We will carry out authentication of the candidate’s phone number which can be done by punching in the plan (system) for confirmation. National Provider Identifier (NPI), Provider Transaction Access Number (PTAN), the only Working capital loan syndicate in their town, and Tax Identification Number.
One more fact is It is self-service coupled with the fact that it operates 24/7 is its unique selling point.
Here comes the real meaning of why this information is necessary for the provider if the provider is to correctly verify an eligibility inquiry and provider authentication.
It is now derivative for the provider to confirm if the patient has provided a genuine Medicare ID. Once the Medicare card is confirmed it’s now possible for the provider to enter the patient’s details to access their Medicare information.
- The patient’s HIC# or file number.
- The beneficiary’s first name and last will be mentioned at the beginning of the statement.
- The designated ordinate is the beneficiary’s birthday.
Importance of Verifying Medicare Coverage for Healthcare Providers
Healthcare providers must verify Medicare coverage to offer compensated services.
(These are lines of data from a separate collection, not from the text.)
-- ==== Sys2Proof/Tests/Slice0.lean ====
section
/-! SUPPORT. The model's own tests. Expected results come from the spec: the encoding tables R61, R71 and R201, and the
vectors and programs of 95_test_vectors.md, whose numbers (V-E6, P3, ...) stand in each comment. Then one witness per
statement with hypotheses: a state and operands that meet them all. -/

namespace Sys2Proof.Tests

open Sys2Proof Sys2Proof.Machine

/-! ### Helpers -/

/-- The state an outcome answers, if it is one. -/
def after : Host.Outcome State Fault Refusal → Option State
  | .next t => some t
  | .fault _ => none
  | .refused _ => none

/-- One step of the command word `cw` as the next thing at the inputs. -/
def cwStep (cw : Nat) (s : State) : Option State := after (step (s.withFetchWord 12 cw))

/-- What a command word answers. -/
def answer (cw : Nat) (s : State) : Option Response := (cwStep cw s).bind (fun t => t.resp)

/-- The encoder waiting for a command, after ENC_START 1. -/
def needCmdState : State := { State.reset with encPhase := .needCmd, encAcc := 0x81#8, tx := [0x81#8] }

/-- The encoder in the body of the frame `81 40 00`. -/
def bodyState : State :=
  { State.reset with encPhase := .body, encAcc := 0xC1#8, tx := [0x81#8, 0x40#8, 0x00#8] }

/-- A receive buffer under a policy. -/
def rxState (policy : CksumPolicy) (buf : List Byte) : State :=
  { State.reset with cfg := { State.reset.cfg with cksumPolicy := policy }, rxBuf := buf }

/-- A bounded receive buffer, `RX_CAP = 5`. -/
def cappedState (buf : List Byte) : State :=
  { State.reset with cfg := { State.reset.cfg with rxCap := .bytes 5 }, rxBuf := buf }

/-- All sticky bits set. -/
def stickyState : State := { State.reset with stRxOvf := true, stEncSeq := true, stOpIll := true }

/-- A line that opens and writes every byte. -/
def goodLine : LineReport := { opens := .granted, written := none }

/-- The host with an open line and a frame in hand. -/
def inHand (m : Option HostMsg) : State :=
  { State.reset with host := { HostState.initial with conn := .opened, msg := m } }

/-- A pending GetSliders exchange with device 5, 100 ms old, over a receive buffer. -/
def pendingState (buf : List Byte) (inputs : List Input) : State :=
  { State.reset with
    rxBuf := buf
    inputs := inputs
    host := { HostState.initial with
      conn := .opened
      pending := some { address := 5#4, command := 0x21#8, payload := [], elapsedMs := 100 } } }

/-- The same exchange with `RX_CAP = 5`. -/
def cappedPending (buf : List Byte) (inputs : List Input) : State :=
  { pendingState buf inputs with cfg := { State.reset.cfg with rxCap := .bytes 5 } }

/-- `F1` of 95_test_vectors.md section 4. -/
def frame1 : List Byte := [0x81#8, 0x40#8, 0x00#8, 0x6C#8, 0x21#8]

/-- The outcome of PARSE on a buffer under ENFORCE, and the buffer after it. -/
def parsed (buf : List Byte) : ParseOutcome × List Byte := parseBuffer .enforce buf

/-! ### WellFormed: an ill-formed term for each check, and a well-formed one -/

theorem test_wellFormed_nop : (Instr.nop 0x01#8).wellFormed = false ∧ (Instr.nop 0x00#8).wellFormed = true := by decide

theorem test_wellFormed_encStart : (Instr.encStart 0x1F#8).wellFormed = false ∧ (Instr.encStart 0x0F#8).wellFormed = true := by decide

theorem test_wellFormed_encEnd : (Instr.encEnd 0x80#8).wellFormed = false ∧ (Instr.encEnd 0x00#8).wellFormed = true := by decide

theorem test_wellFormed_encAbort : (Instr.encAbort 0x01#8).wellFormed = false ∧ (Instr.encAbort 0x00#8).wellFormed = true := by decide

theorem test_wellFormed_reserved6 : (Instr.reserved6 0x01#8).wellFormed = false ∧ (Instr.reserved6 0x00#8).wellFormed = true := by decide

theorem test_wellFormed_reserved7 : (Instr.reserved7 0xAB#8).wellFormed = false ∧ (Instr.reserved7 0x00#8).wellFormed = true := by decide

theorem test_wellFormed_parse : (Instr.parse 0x01#8).wellFormed = false ∧ (Instr.parse 0x00#8).wellFormed = true := by decide

theorem test_wellFormed_rxFlush : (Instr.rxFlush 0xFF#8).wellFormed = false ∧ (Instr.rxFlush 0x00#8).wellFormed = true := by decide

theorem test_wellFormed_reservedB : (Instr.reservedB 0x01#8).wellFormed = false ∧ (Instr.reservedB 0x00#8).wellFormed = true := by decide

theorem test_wellFormed_reservedC : (Instr.reservedC 0x01#8).wellFormed = false ∧ (Instr.reservedC 0x00#8).wellFormed = true := by decide

theorem test_wellFormed_reservedD : (Instr.reservedD 0x01#8).wellFormed = false ∧ (Instr.reservedD 0x00#8).wellFormed = true := by decide

theorem test_wellFormed_statRead : (Instr.statRead 0xFF#8).wellFormed = false ∧ (Instr.statRead 0x00#8).wellFormed = true := by decide

theorem test_wellFormed_statClr : (Instr.statClr 0x08#8).wellFormed = false ∧ (Instr.statClr 0x07#8).wellFormed = true := by decide

/-! ### Words written out bit by bit (R71, R61, R201), one per constructor -/

theorem test_decode_cw12_low :
  decode .cw12 0b000000000000 = .ok (.nop 0x00#8) ∧
  decode .cw12 0b000100000101 = .ok (.encStart 0x05#8) ∧
  decode .cw12 0b001000100001 = .ok (.encCmd 0x21#8) ∧
  decode .cw12 0b001111111111 = .ok (.encData 0xFF#8) ∧
  decode .cw12 0b010000000000 = .ok (.encEnd 0x00#8) ∧
  decode .cw12 0b010100000001 = .ok (.encAbort 0x01#8) ∧
  decode .cw12 0b011010000000 = .ok (.reserved6 0x80#8) ∧
  decode .cw12 0b011110101011 = .ok (.reserved7 0xAB#8) := by decide

theorem test_decode_cw12_high :
  decode .cw12 0b100010000001 = .ok (.rxPush 0x81#8) ∧
  decode .cw12 0b100100000000 = .ok (.parse 0x00#8) ∧
  decode .cw12 0b101001111111 = .ok (.rxFlush 0x7F#8) ∧
  decode .cw12 0b101100000010 = .ok (.reservedB 0x02#8) ∧
  decode .cw12 0b110001000000 = .ok (.reservedC 0x40#8) ∧
  decode .cw12 0b110100000001 = .ok (.reservedD 0x01#8) ∧
  decode .cw12 0b111000010000 = .ok (.statRead 0x10#8) ∧
  decode .cw12 0b111100000111 = .ok (.statClr 0x07#8) := by decide

theorem test_decode_wire8_low :
  decode .wire8 0b00000011 = .ok (.wireCmdLo 0x3#4) ∧
  decode .wire8 0b00011010 = .ok (.wireDataLo 0xA#4) ∧
  decode .wire8 0b00100001 = .ok (.wireCkLoEnd 0x1#4) ∧
  decode .wire8 0b00111000 = .ok (.wireUnassigned3 0x8#4) ∧
  decode .wire8 0b01001111 = .ok (.wireCmdHi 0xF#4) ∧
  decode .wire8 0b01010110 = .ok (.wireDataHi 0x6#4) ∧
  decode .wire8 0b01101101 = .ok (.wireCkHi 0xD#4) ∧
  decode .wire8 0b01110100 = .ok (.wireUnassigned7 0x4#4) := by decide

theorem test_decode_wire8_high :
  decode .wire8 0b10001011 = .ok (.wireStart 0xB#4) ∧
  decode .wire8 0b10010010 = .ok (.wireUnassigned9 0x2#4) ∧
  decode .wire8 0b10101001 = .ok (.wireUnassignedA 0x9#4) ∧
  decode .wire8 0b10110000 = .ok (.wireUnassignedB 0x0#4) ∧
  decode .wire8 0b11000111 = .ok (.wireUnassignedC 0x7#4) ∧
  decode .wire8 0b11011110 = .ok (.wireUnassignedD 0xE#4) ∧
  decode .wire8 0b11100101 = .ok (.wireUnassignedE 0x5#4) ∧
  decode .wire8 0b11111100 = .ok (.wireUnassignedF 0xC#4) := by decide

theorem test_decode_proto8 :
  decode .proto8 0b00000000 = .ok .protoHello ∧
  decode .proto8 0b00000001 = .ok .protoSetBaudrate ∧
  decode .proto8 0b00010000 = .ok .protoSetLeds ∧
  decode .proto8 0b00010001 = .ok .protoSetSmartLeds ∧
  decode .proto8 0b00010010 = .ok .protoSetText ∧
  decode .proto8 0b00010011 = .ok .protoSetRelay ∧
  decode .proto8 0b00010100 = .ok .protoSetSpecificSmartLeds1 ∧
  decode .proto8 0b00010101 = .ok .protoSetSpecificSmartLeds2 ∧
  decode .proto8 0b00010110 = .ok .protoSetSpecificSmartLeds3 ∧
  decode .proto8 0b00100000 = .ok .protoGetKeys ∧
  decode .proto8 0b00100001 = .ok .protoGetSliders ∧
  decode .proto8 0b00100010 = .ok .protoGetEncoders ∧
  decode .proto8 0b00100011 = .ok .protoGetSensors ∧
  decode .proto8 0b00100100 = .ok .protoGetStikyKeys ∧
  decode .proto8 0b00101111 = .ok .protoGetState ∧
  decode .proto8 0b10000000 = .ok .protoSuccessTicket ∧
  decode .proto8 0b10000001 = .ok .protoUnknownTicket := by decide

/-- Numbers that are no word: a thirteenth bit, a ninth bit, a code outside R201. -/
theorem test_decode_refuses :
    decode .cw12 0x1000 = .error (.tooWide .cw12 0x1000) ∧ decode .wire8 0x100 = .error (.tooWide .wire8 0x100) ∧
    decode .proto8 0x30 = .error (.codeNotListed 0x30#8) := by decide

/-- No two rows of one format overlap: with masks and match values of the opcode table, a common word would need equal
match values under the common mask. -/
theorem test_rows_disjoint :
    [Laws.rowOf (.nop 0), Laws.rowOf (.encStart 0), Laws.rowOf (.encCmd 0), Laws.rowOf (.encData 0),
      Laws.rowOf (.encEnd 0), Laws.rowOf (.encAbort 0), Laws.rowOf (.reserved6 0), Laws.rowOf (.reserved7 0),
      Laws.rowOf (.rxPush 0), Laws.rowOf (.parse 0), Laws.rowOf (.rxFlush 0), Laws.rowOf (.reservedB 0),
      Laws.rowOf (.reservedC 0), Laws.rowOf (.reservedD 0), Laws.rowOf (.statRead 0), Laws.rowOf (.statClr 0),
      Laws.rowOf (.wireStart 0), Laws.rowOf (.wireCmdHi 0), Laws.rowOf (.wireCmdLo 0), Laws.rowOf (.wireDataHi 0),
      Laws.rowOf (.wireDataLo 0), Laws.rowOf (.wireCkHi 0), Laws.rowOf (.wireCkLoEnd 0),
      Laws.rowOf (.wireUnassigned3 0), Laws.rowOf (.wireUnassigned7 0), Laws.rowOf (.wireUnassigned9 0),
      Laws.rowOf (.wireUnassignedA 0), Laws.rowOf (.wireUnassignedB 0), Laws.rowOf (.wireUnassignedC 0),
      Laws.rowOf (.wireUnassignedD 0), Laws.rowOf (.wireUnassignedE 0), Laws.rowOf (.wireUnassignedF 0),
      Laws.rowOf .protoHello, Laws.rowOf .protoSetBaudrate, Laws.rowOf .protoSetLeds, Laws.rowOf .protoSetSmartLeds,
      Laws.rowOf .protoSetText, Laws.rowOf .protoSetRelay, Laws.rowOf .protoSetSpecificSmartLeds1,
      Laws.rowOf .protoSetSpecificSmartLeds2, Laws.rowOf .protoSetSpecificSmartLeds3, Laws.rowOf .protoGetKeys,
      Laws.rowOf .protoGetSliders, Laws.rowOf .protoGetEncoders, Laws.rowOf .protoGetSensors,
      Laws.rowOf .protoGetStikyKeys, Laws.rowOf .protoGetState, Laws.rowOf .protoSuccessTicket,
      Laws.rowOf .protoUnknownTicket].Pairwise
        (fun x y => x.1 ≠ y.1 ∨ (x.2.2 &&& y.2.1) ≠ (y.2.2 &&& x.2.1)) := by decide

/-- The host's numbering: 12-bit words in 16 bits; a listed code before a wire byte class in 8 bits. -/
theorem test_tableWord :
    decodeTableWord 16 0x881 = some (.rxPush 0x81#8) ∧ decodeTableWord 16 0x1000 = none ∧
    decodeTableWord 8 0x2F = some .protoGetState ∧ decodeTableWord 8 0x85 = some (.wireStart 0x5#4) ∧
    decodeTableWord 32 0 = none := by decide

/-- A placed word is what the next step runs. -/
theorem test_placed_words_are_fetched :
    fetch (State.reset.withFetchWord 16 0xE00) = some (.statRead 0x00#8) ∧
    fetch (State.reset.withFetchWord 8 0x9F) = some (.wireUnassigned9 0xF#4) ∧
    fetch (State.reset.withFetchWord 8 0x23) = some .protoGetSensors ∧
    fetch (State.reset.withFetchWord 8 0x01) = some .protoSetBaudrate := by decide

/-- R76's examples of assembly. -/
theorem test_assembleLine :
    assembleLine "ENC_START 0x1" = some 0x101#12 ∧ assembleLine "ENC_CMD 0x21" = some 0x221#12 ∧
    assembleLine "ENC_END" = some 0x400#12 ∧ assembleLine "RX_PUSH 0x81" = some 0x881#12 ∧
    assembleLine "PARSE ; cw=0x900" = some 0x900#12 ∧ assembleLine "STAT_CLR 0x7" = some 0xF07#12 := by decide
This verification helps providers avoid refusing claims, which can cost money and complicate administration. Medicare processed almost 1.2 billion fee-for-service claims in 2020, proving its impact on providers’ revenue.
By verifying coverage, providers comply with Medicare standards and reduce the risk of audits and penalties. Healthcare professionals can assist consumers understand their insurance benefits and make informed decisions by verifying Medicare coverage.
Final Thoughts!
FAQS
Contact Medicare directly or use Medicare Administrative Contractors’ online resources to check Medicare coverage. Medicare verification services from third-party billing businesses are also available.
The MAC’s provider portal lets providers check Medicare coverage online. To check coverage, clinicians can enter the patient’s MBI or HICN into these portals.
Providers can use the MAC’s web portal or call to verify Medicare Part B coverage. They need the patient’s MBI or HICN to verify coverage.
The Medicare Prescription Drug Plan Finder on Medicare’s website can verify Part D coverage. They can also ask about the patient’s Part D plan about coverage.
Contact the MAC or use its web portal to verify Medicare Part B coverage. To verify coverage, providers need the patient’s MBI or HICN.